Donahue v. Barnhart

Decision Date25 January 2002
Docket NumberNo. 01-2044.,01-2044.
Citation279 F.3d 441
PartiesPatrick W. DONAHUE, Plaintiff-Appellant, v. Jo Anne B. BARNHART, Commissioner of Social Security, Defendant-Appellee.
CourtU.S. Court of Appeals — Seventh Circuit

Frederick J. Daley (argued), Chicago, IL, for plaintiff-appellant.

Malinda Hamann (argued), Social Sec. Admin., Office of the General Counsel, Region V, Chicago, IL, for defendant-appellee.

Before COFFEY, EASTERBROOK, and DIANE P. WOOD, Circuit Judges.

EASTERBROOK, Circuit Judge.

Patrick Donahue, who last was employed (as a truck driver) in 1986, seeks an award of supplemental security income on the basis of disability. The substantive standards for supplemental security income are materially the same as those for Social Security disability benefits, though the monthly payment is lower. Donahue had a laminectomy in 1977 and continues to suffer back pain. He is illiterate and suffers from some personality problems as a result of organic brain damage. But after hearing the testimony of a vocational expert, the administrative law judge concluded that Donahue could perform lowstress tasks with moderate exertional requirements, such as janitorial work, and therefore is not disabled — for supplemental security income is not a form of unemployment insurance and is unavailable if any do-able work exists in the national economy, even if other persons with better skills are likely to be hired instead. The district court concluded that substantial evidence supports the administrative conclusion.

Donahue's lead argument is that the ALJ improperly discounted his contention that back pain hampers his ability to work. It is not clear to us that the ALJ'S credibility finding made any difference. Donahue's own estimate is that his pain reaches a level of 3 on a scale of 0 to 10, and this does not sound disabling. What the ALJ found is not that the pain should have been rated a 2, but that it is not bad enough to prevent Donahue from performing jobs such as janitor. In making this determination the ALJ did not limit herself to an observation that the severity of pain cannot be demonstrated by objective medical evidence. If the ALJ had made such a finding, it would have been a legal error, for both regulations and interpretive guides provide that the agency will consider all evidence. See 20 C.F.R. § 416.929(c)(2); Social Security Ruling 96-7p; Zurawski v. Halter, 245 F.3d 881, 887-88 (7th Cir.2001). What the ALJ actually did, however, is compatible with all legal requirements. The ALJ observed that Donahue continued working for a decade after his back operation (and was fired for refusing to participate in counseling, a reason unrelated to back pain), implying that the pain could not be disabling unless things had gotten worse since 1986. Then the ALJ noted that Donahue relied for pain control on over-the-counter analgesics and reported that these gave him good relief, from which the ALJ inferred that the level of pain could not be severe. A physician concluded that Donahue can lift 50 pounds and stand for 6 hours in an 8-hour period, which again implies that the level of pain he must endure is not disabling. There was more; but what we have recited supplies substantial evidence for the ALJ's decision.
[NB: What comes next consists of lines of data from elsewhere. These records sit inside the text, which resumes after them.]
-- ==== Sys2Proof/Machine/Cores.lean ====
section
/-! DEFINITION. Control cores: the operations of the scheduler port and the wake-ups (R425 to R429). A switch that a wake-up
causes completes within 24 KCLK (R426); here it completes when the next beat passes or the next operation of the port comes. -/

namespace Sys2Proof.Machine

/-- Store a core after an operation and report its status. -/
def Work.portDone (w : Work) (n : Nat) (ok : Bool) : Work := w.say (.status n ok)

/-- An operation of core n's scheduler port: refused operations change nothing and return a status (R427). -/
def Work.schedOp (w : Work) (n : Nat) (f : Core → Option Core) : Work :=
  if n < 8 then
    let w := w.settle
    match f (w.core n) with
    | some c => (w.setCore n c).portDone n true
    | none => w.portDone n false
  else w

/-- The caller of BLOCK, YIELD and DELAY is the running thread; with none running there is no caller and no operation. -/
def Work.callerOp (w : Work) (n : Nat) (f : Nat → Work → Work) : Work :=
  if n < 8 then
    let w := w.settle
    match (w.core n).running with
    | some t => (f t w).settle
    | none => w
  else w

def schedReadyWork (n t : Nat) (w : Work) : Work :=
  w.schedOp n (fun c => match (c.thread t).state with
    | .empty | .ready => none
    | _ => some (c.makeReady t))

/-- SCHED_READY (R427). -/
def execSchedReady (core t : Nat) (s : State) : Host.Outcome State Fault Refusal := s.run (schedReadyWork core t)

/-- The caller blocks (R427, R429). -/
def schedBlockWork (n : Nat) (w : Work) : Work :=
  w.callerOp n (fun t w =>
    let (c, again) := (w.core n).blockNow t
    ((w.setCore n c).whenB again (fun w => w.count ⟨.cc, n⟩ 2)).portDone n true)

/-- SCHED_BLOCK (R427, R429). -/
def execSchedBlock (core : Nat) (s : State) : Host.Outcome State Fault Refusal := s.run (schedBlockWork core)

def schedYieldWork (n : Nat) (w : Work) : Work :=
  w.callerOp n (fun t w =>
    let c := w.core n
    (w.setCore n { c with ready := c.ready.filter (· != t) ++ [t] }).portDone n true)

/-- SCHED_YIELD (R427). -/
def execSchedYield (core : Nat) (s : State) : Host.Outcome State Fault Refusal := s.run (schedYieldWork core)

def schedDelayWork (n k : Nat) (w : Work) : Work :=
  if k = 0 ∨ 1048575 < k then (if n < 8 then w.portDone n false else w)
  else w.callerOp n (fun t w =>
    let c := (w.core n).unready t .delayed
    (w.setCore n { c with delays := insertDelay t (w.dev.crier.tickNo + k) c.delays }).portDone n true)

/-- SCHED_DELAY (R427, R428). -/
def execSchedDelay (core n : Nat) (s : State) : Host.Outcome State Fault Refusal := s.run (schedDelayWork core n)

/-- CANCEL: a DELAYED slot becomes BLOCKED, or READY when an interrupt is pending for it (R427, R429). -/
def schedCancelWork (n t : Nat) (w : Work) : Work :=
  if n < 8 then
    let w := w.settle
    if ((w.core n).thread t).state = .delayed then
      let (c, again) := (w.core n).blockNow t
      ((w.setCore n c).whenB again (fun w => w.count ⟨.cc, n⟩ 2)).portDone n true
    else w.portDone n false
  else w

/-- SCHED_CANCEL (R427). -/
def execSchedCancel (core t : Nat) (s : State) : Host.Outcome State Fault Refusal := s.run (schedCancelWork core t)

def schedSetprioWork (n t p : Nat) (w : Work) : Work :=
  w.schedOp n (fun c =>
    if 31 < p then none
    else
      let c := c.setThread t (fun x => { x with prio := p })
      some (if (c.thread t).state = .ready then { c with ready := c.ready.filter (· != t) ++ [t] } else c))

/-- SCHED_SETPRIO (R427). -/
def execSchedSetprio (core t p : Nat) (s : State) : Host.Outcome State Fault Refusal := s.run (schedSetprioWork core t p)

def schedBindWork (n src t : Nat) (w : Work) : Work :=
  w.schedOp n (fun c =>
    if (c.thread t).state = .empty then none else some { c with binds := updAt (fun _ => some t) src c.binds })

/-- SCHED_BIND (R427). -/
def execSchedBind (core s t : Nat) (st : State) : Host.Outcome State Fault Refusal := st.run (schedBindWork core s t)

/-- Every delay whose tick has been issued ends, in list order (R428). -/
def delayExpireWork (n : Nat) (w : Work) : Work :=
  if n < 8 then
    let c := w.core n
    let due := c.delays.filter (fun d => decide (d.2 ≤ w.dev.crier.tickNo))
    w.setCore n (due.foldl (fun c d => c.makeReady d.1) c)
  else w

/-- DELAY_EXPIRE (R428). -/
def execDelayExpire (core : Nat) (s : State) : Host.Outcome State Fault Refusal := s.run (delayExpireWork core)

def coreInterruptWork (n src : Nat) (w : Work) : Work := if n < 8 then w.coreInt n src else w

/-- CORE_INTERRUPT (R429). -/
def execCoreInterrupt (core source : Nat) (s : State) : Host.Outcome State Fault Refusal := s.run (coreInterruptWork core source)

end Sys2Proof.Machine
end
Donahue puts a different spin on the evidence; he contends, for example, that he settled for over-the-counter analgesics because an unnamed physician once told him that there was not much else to do. At oral argument his lawyer stated that Donahue could not afford more powerful painkillers, a position never communicated to the ALJ. In either event the fact remains that he reported good pain control with what he used, and the resolution of competing arguments based on the record is for the ALJ, not the court. See, e.g., Brewer v. Chater, 103 F.3d 1384, 1392 (7th Cir.1997); Stephens v. Heckler, 766 F.2d 284 (7th Cir.1985).

Asked what jobs could be performed by an illiterate person who has some back pain and difficulty interacting with others, can lift 25 pounds frequently and 50 pounds occasionally, and can stand or walk for 6 hours during a working day but needs to sit when back pain and dizzy spells occur, the vocational expert replied that the Milwaukee area alone offers some 5,000 janitorial jobs, 3,000 assembly jobs, and 1,500 hand-packing jobs that satisfy these limitations. The ALJ accepted this testimony, which doomed Donahue's application. He now raises two objections: first, that the ALJ did not include in the list of problems his personality disorder and shortcomings in concentration; second that the ALJ contradicted the Department of Labor's Dictionary of Occupational Titles (4th ed. 1991), when testifying that an illiterate person could perform these jobs. The first of these contentions seems to us picayune. The ALJ specified that Donahue had difficulty interacting with others and would need to sit, on his own schedule, to accommodate back pain and dizziness. The vocational expert did not name jobs in which steady concentration or sociability is essential. Donahue does not contend that he has deteriorated in these respects since the years he worked as a truck driver; it is only because of his testimony about dizzy spells that the ALJ concluded that he could not return to his former occupation and the dizziness limitation was stated for the vocational expert's consideration.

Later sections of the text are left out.